Second Chamber of the Prussian Landtag
- In office January 1849 – April 1849
- Constituency: Magdeburg

Prussian Landtag
- In office 1863–1867
- Constituency: Magdeburg

Parliament of the North German Confederation
- In office 1867–1871
- Constituency: Magdeburg

Reichstag
- In office 1871–1879
- Constituency: Magdeburg

Personal details
- Born: March 28, 1806 Tilsit, East Prussia
- Died: February 4, 1886 (aged 79) Dessau, Anhalt
- Party: Progress Party National Liberal Party
- Occupation: Engineer

= Hans Victor von Unruh =

Prussian and German politician

Hans Victor von Unruh (March 28, 1806 - February 4, 1886) was a Prussian civil servant and politician, President of the Prussian National Assembly of 1848 and Member of the Reichstag of the German Empire.

== Biography ==

Unruh was born in Tilsit, East Prussia to Majorgeneral Friedrich-Wilhelm von Unruh (1766–1835) and Karoline, née Freiin von Buttlar (1776–1858). He visited school in Königsberg and studied at Karl Friedrich Schinkel's Bauakademie Berlin, where he passed his exam in 1834. On September 14, 1828, Unruh married Ernestine von Risselmann, née von Knobloch (1802–1869) in Breslau, but was divorced soon after. In 1834 he married Marie Clement (1816–1849) in Frankfurt (Oder). Unruh started to work as an hydraulic engineer in Breslau and became a governmental engineer in Gumbinnen in 1839 and after an apply for transfer in Potsdam in 1843. In 1844 he took a voluntary leave of absence and became the head of the railroad construction Magdeburg-Potsdam and a member of the board of Directors of the Magdeburg-Wittenberg Railway Company, himself moving to Magdeburg with his family.

Unruh made several foreign study trips with August Borsig.

After the Revolution of 1848 Unruh was elected as Magdeburg's Member of the Prussian constitutional convention as a modest Liberal. He joined the left centre, later the right centre parliamentary group.

On October 17, 1848, Unruh was elected as the deputy president, on October 28, 1848, President of the constitutional convention, a position he kept until the convention was dissolved in 1852.
In January 1849 Unruh became the delegate of Magdeburg at the Second Chamber of the Prussian Landtag, which was dissolved in April 1849 after its opposition against the Prussian three-class franchise. As a result of Unruh's position King Friedrich Wilhelm IV of Prussia declined his appointment even though the Magdeburg town councillors had elected him as First Mayor.

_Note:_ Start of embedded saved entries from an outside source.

-- ==== Sys2Proof/Machine/Objects.lean ====
section
/-! DEFINITION. The object dictionary as tables of the manual: one row per dictionary entry of each
chapter, with its type, access, default and range (17 R506 to R519), and a name for each object. -/

namespace Sys2Proof.Machine

/-- Object types (17 R507). A table carries its size and entry size in bytes. -/
inductive ObjType where
  | bool | u8 | u16 | u32 | u64 | i16 | i32 | i64 | f32 | time80
  | bytes (n : Nat)
  | table (size entry : Nat)
  deriving DecidableEq, Repr

/-- Access codes (17 R512). -/
inductive Access where
  | ro | rw | wo | rws | rwl
  deriving DecidableEq, Repr

/-- A row of a dictionary table: `count` indices from `index` every `istep`, `subs` subindices from `sub`
every `sstep`; a default word; the plain range its Meaning column states. -/
structure ObjRow where
  index : Nat
  count : Nat := 1
  istep : Nat := 1
  sub : Nat
  subs : Nat := 1
  sstep : Nat := 1
  ty : ObjType
  acc : Access
  dflt : Nat := 0
  /-- Defaults of the subindices where they differ. -/
  dflts : List Nat := []
  factory : Bool := false
  range : Option (Int × Int) := none
  deriving DecidableEq, Repr

/-- An object by its key 256 × index + subindex, with its width in bits and its default. -/
structure Obj where
  key : Nat
  width : Nat
  dflt : Nat
  deriving DecidableEq, Repr

/-- Rows of the dictionary, part 1. -/
def dictRows1 : List ObjRow := [
  { index := 0x0100, sub := 0x01, ty := .bytes 16, acc := .ro, factory := true },
  { index := 0x0100, sub := 0x02, ty := .bytes 16, acc := .ro, factory := true },
  { index := 0x0100, sub := 0x03, ty := .u16, acc := .ro, factory := true },
  { index := 0x0100, sub := 0x04, ty := .u32, acc := .ro, factory := true },
  { index := 0x0100, sub := 0x05, ty := .u8, acc := .ro, dflt := 1 },
  { index := 0x0100, sub := 0x06, ty := .u32, acc := .ro },
  { index := 0x0100, sub := 0x07, ty := .u8, acc := .rws },
  { index := 0x0100, sub := 0x08, ty := .u8, acc := .rws },
  { index := 0x0100, sub := 0x09, ty := .u8, acc := .ro },
  { index := 0x0100, sub := 0x0A, ty := .u8, acc := .rws },
  { index := 0x0100, sub := 0x0B, ty := .u8, acc := .rws },
  { index := 0x0100, sub := 0x0C, ty := .u16, acc := .ro },
  { index := 0x0100, sub := 0x0D, ty := .u16, acc := .rw },
  { index := 0x0100, sub := 0x0E, ty := .bytes 256, acc := .ro },
  { index := 0x0100, sub := 0x0F, ty := .u16, acc := .ro },
  { index := 0x0200, sub := 0x01, ty := .u32, acc := .ro },
  { index := 0x0200, sub := 0x02, ty := .u32, acc := .ro },
  { index := 0x0200, sub := 0x03, ty := .u32, acc := .ro },
  { index := 0x0200, sub := 0x04, ty := .u32, acc := .ro },
  { index := 0x0200, sub := 0x05, ty := .u32, acc := .ro },
  { index := 0x0200, sub := 0x06, ty := .u8, acc := .ro },
  { index := 0x0200, sub := 0x07, ty := .bool, acc := .ro },
  { index := 0x0200, sub := 0x08, ty := .u32, acc := .ro },
  { index := 0x0200, sub := 0x09, ty := .u8, acc := .ro },
  { index := 0x0200, sub := 0x0A, ty := .bool, acc := .wo },
  { index := 0x0200, sub := 0x0B, ty := .bool, acc := .rw, dflt := 1 },
  { index := 0x0200, sub := 0x0C, ty := .u32, acc := .ro },
  { index := 0x0200, sub := 0x0D, ty := .u32, acc := .ro },
  { index := 0x0200, sub := 0x0E, ty := .u64, acc := .ro },
  { index := 0x0200, sub := 0x10, ty := .u32, acc := .ro, subs := 12 },
  { index := 0x0200, sub := 0x20, ty := .u32, acc := .rw, range := some (1000, 2000) },
  { index := 0x0200, sub := 0x21, ty := .u16, acc := .ro, dflt := 955 },
  { index := 0x0200, sub := 0x22, ty := .u8, acc := .ro },
  { index := 0x0200, sub := 0x23, ty := .u8, acc := .rw, dflt := 64, range := some (1, 255) },
  { index := 0x0200, sub := 0x24, ty := .u8, acc := .rw, dflt := 2, range := some (0, 20) },
  { index := 0x0200, sub := 0x25, ty := .u16, acc := .rw, dflt := 5000, range := some (500, 50000) },
  { index := 0x0200, sub := 0x26, ty := .u16, acc := .rw, dflt := 50, range := some (10, 1000) },
  { index := 0x0200, sub := 0x27, ty := .u32, acc := .rw, dflt := 40000, range := some (1000, 400000) },
  { index := 0x0200, sub := 0x28, ty := .u16, acc := .rw, dflt := 32, range := some (0, 4096) },
  { index := 0x0200, sub := 0x29, ty := .i32, acc := .rw, dflt := 100000, range := some (80000, 104000) }]

/-- Rows of the dictionary, part 2. -/
def dictRows2 : List ObjRow := [
  { index := 0x0200, sub := 0x2A, ty := .i32, acc := .rw, dflt := 640, range := some (100, 10000) },
  { index := 0x0200, sub := 0x2B, ty := .u16, acc := .rw, dflt := 32, range := some (8, 1000) },
  { index := 0x0200, sub := 0x2C, ty := .u8, acc := .rw, dflt := 50, range := some (10, 90) },
  { index := 0x0200, sub := 0x2D, ty := .u32, acc := .rw, dflt := 200, range := some (10, 10000) },
  { index := 0x0200, sub := 0x2E, ty := .i32, acc := .ro },
  { index := 0x0200, sub := 0x2F, ty := .i32, acc := .ro },
  { index := 0x0200, sub := 0x30, ty := .u32, acc := .ro, subs := 7 },
  { index := 0x0200, sub := 0x38, ty := .u32, acc := .ro, subs := 7 },
  { index := 0x0200, sub := 0x40, ty := .u32, acc := .rw, subs := 7, dflts := [0, 0, 0, 0, 16000, 0, 8000] },
  { index := 0x0200, sub := 0x48, ty := .u32, acc := .rw, subs := 7, dflts := [0, 0, 0, 0, 80000, 525000, 20000] },
  { index := 0x0200, sub := 0x50, ty := .u64, acc := .ro },
  { index := 0x0200, sub := 0x51, ty := .u64, acc := .ro },
  { index := 0x0200, sub := 0x52, ty := .u64, acc := .ro },
  { index := 0x0200, sub := 0x53, ty := .u64, acc := .ro },
  { index := 0x0200, sub := 0x54, ty := .u64, acc := .ro },
  { index := 0x0200, sub := 0x55, ty := .u64, acc := .ro },
  { index := 0x0200, sub := 0x56, ty := .u64, acc := .ro },
  { index := 0x0300, sub := 0x01, ty := .u8, acc := .ro },
  { index := 0x0300, sub := 0x02, ty := .time80, acc := .ro },
  { index := 0x0300, sub := 0x03, ty := .time80, acc := .ro },
  { index := 0x0300, sub := 0x04, ty := .time80, acc := .rw },
  { index := 0x0300, sub := 0x05, ty := .time80, acc := .ro },
  { index := 0x0300, sub := 0x06, ty := .u32, acc := .rws, range := some (1000, 10000) },
  { index := 0x0300, sub := 0x07, ty := .u8, acc := .rws, range := some (0, 2) },
  { index := 0x0300, sub := 0x08, ty := .u64, acc := .ro },
  { index := 0x0300, sub := 0x09, ty := .bool, acc := .ro },
  { index := 0x0300, sub := 0x0A, ty := .u64, acc := .ro },
  { index := 0x0300, sub := 0x0B, ty := .u8, acc := .rws, range := some (0, 127) },
  { index := 0x0300, sub := 0x0C, ty := .u8, acc := .rws, dflt := 2, range := some (0, 255) },
  { index := 0x0300, sub := 0x0D, ty := .u8, acc := .rw, dflt := 255 },
  { index := 0x0300, sub := 0x0E, ty := .u8, acc := .rw, dflt := 255 },
  { index := 0x0300, sub := 0x0F, ty := .bool, acc := .rw, dflt := 1 },
  { index := 0x0300, sub := 0x10, ty := .bool, acc := .rw },
  { index := 0x0300, sub := 0x11, ty := .i32, acc := .rw, dflt := 0xfffffffffffffffc, range := some (-7, 0) },
  { index := 0x0300, sub := 0x12, ty := .i32, acc := .rw, range := some (0, 4) },
  { index := 0x0300, sub := 0x13, ty := .u32, acc := .rw, dflt := 20 },
  { index := 0x0300, sub := 0x14, ty := .u8, acc := .rw, dflt := 16, range := some (1, 255) },
  { index := 0x0300, sub := 0x15, ty := .u32, acc := .rw, dflt := 10000, range := some (0, 100000) },
  { index := 0x0300, sub := 0x16, ty := .u32, acc := .rw, dflt := 1000 },
  { index := 0x0300, sub := 0x17, ty := .bool, acc := .wo }]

In 1855 Unruh moved to Anhalt, at that time another component state of Germany, where he founded the Deutsche Continental Gasgesellschaft in Dessau and was responsible for the construction of the municipal gasworks at Mönchengladbach, Magdeburg und Lviv and the water supply works at Magdeburg.

Unruh was a Co-founder of the German National Association in 1859 and the liberal Deutsche Fortschrittspartei in 1861, becoming its first President until 1863. In 1863 he was reelected as a member of the Prussian Parliament. The Fortschrittspartei was split after a conflict on the support of Otto von Bismarck and Unruh founded the National Liberal Party jointly with Rudolf von Bennigsen in 1867.

Unruh was a member of the Parliament of the North German Confederation in 1867 and the Reichstag until 1879. On April 9, 1874, as a vice-president of the Reichstag, he implemented the Hammelsprung (lit: mutton skip), a special kind of division, still used in the modern German Bundestag.

Unruh died on February 4, 1886, in Dessau.

== Works ==
- Skizzen aus Preußens neuester Geschichte, 1849
- Erfahrungen aus den letzten drei Jahren. Ein Beitrag zur Kritik der politischen Mittelparteien, 1851
- Erinnerungen aus dem Leben, (hrsg. von Heinrich von Poschinger, 1895)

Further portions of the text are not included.